7. A cross-clade HIV candidate peptide characterized by:

(i) comprising a sequence of between eight and ten amino acids, said sequence having complete, sequential, sequence identity with a partial HIV-1 amino acid sequence that is absolutely conserved across at least 2 clades of HIV; and possessing

(ii) the ability to bind a human MHC binding matrix motif for a human HLA allele selected from the group consisting of A2, A3, A11 and B7 alleles;

(iii) the ability to bind human MHC HLA in the T2 in vitro peptide binding assay, as demonstrated by exhibition of greater than 1.3-fold increase in MFI upon FACS analysis; and

(iv) the ability to activate T cells from HIV positive patients in at least one in vitro assay selected from the group consisting of the ELIspot T cell assay, the ELIspot T cell restimulation assay, T cell proliferation assays, intracellular cytokine staining assays, the Brefeldin incorporation assay and tetramer staining technique.

8. A polynucleotide encoding a sequence according to claim 1.

9. A polynucleotide encoding a sequence according to claim 7.

10. A vector comprising a polynucleotide according to claim 1.

11. A vector comprising a polynucleotide according to claim 9.

12. A host cell transformed with a vector according to claim 10 in operative association with an expression control sequence capable of directing replication and expression of the polynucleotide sequence in said vector.

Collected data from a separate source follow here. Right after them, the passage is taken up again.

@[simp ↓] theorem keeps_wakeNow {s0 s : State} (i : Nat) (hk : Keeps s0 s) : Keeps s0 (s.wakeNow i) := by
  dsimp only [State.wakeNow]
  repeat' first | (simp +contextual (maxDischargeDepth := 40) [hk]; done) | (have hw := keeps_of_snd (by assumption) (by simp +contextual (maxDischargeDepth := 40) [hk] : Keeps s0 _); simp +contextual (maxDischargeDepth := 40) [hw, hk]; done) | (have hw := keeps_of_fst (by assumption) (by simp +contextual (maxDischargeDepth := 40) [hk] : Keeps s0 _); simp +contextual (maxDischargeDepth := 40) [hw, hk]; done) | split

@[simp ↓] theorem keeps_wake {s0 s : State} (i : Nat) (hk : Keeps s0 s) : Keeps s0 (s.wake i) := by
  dsimp only [State.wake]
  repeat' first | (simp +contextual (maxDischargeDepth := 40) [hk]; done) | (have hw := keeps_of_snd (by assumption) (by simp +contextual (maxDischargeDepth := 40) [hk] : Keeps s0 _); simp +contextual (maxDischargeDepth := 40) [hw, hk]; done) | (have hw := keeps_of_fst (by assumption) (by simp +contextual (maxDischargeDepth := 40) [hk] : Keeps s0 _); simp +contextual (maxDischargeDepth := 40) [hw, hk]; done) | split

end Sys2Proof.Machine
end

13. A host cell transformed with a vector sequence according to claim 11 in operative association with an expression control sequence capable of directing replication and expression of the polynucleotide sequence in said vector.

14. A method of producing a cross-clade HIV peptide sequence comprising culturing a host cell according to claim 12 in a suitable culture medium and isolating said peptide sequence from said medium.

15. A method of producing a cross-clade HIV peptide sequence comprising culturing a host cell according to claim 13 in a suitable culture medium and isolating said peptide sequence from said medium.

16. A pharmaceutical composition comprising a peptide sequence according to claim 1 in admixture with a pharmaceutically acceptable excipient.

17. A pharmaceutical composition comprising a polynucleotide sequence according to claim 8 in admixture with a pharmaceutically acceptable excipient.

18. A pharmaceutical composition comprising a polynucleotide sequence according to claim 9 in admixture with a pharmaceutically acceptable excipient

19. A method for the treatment of HIV infection comprising administering to a patient a pharmaceutical composition according to claim 16 in an amount sufficient to stimulate an immune response in said patient.

20. A method according to claim 19 wherein said treatment is a prophylactic treatment.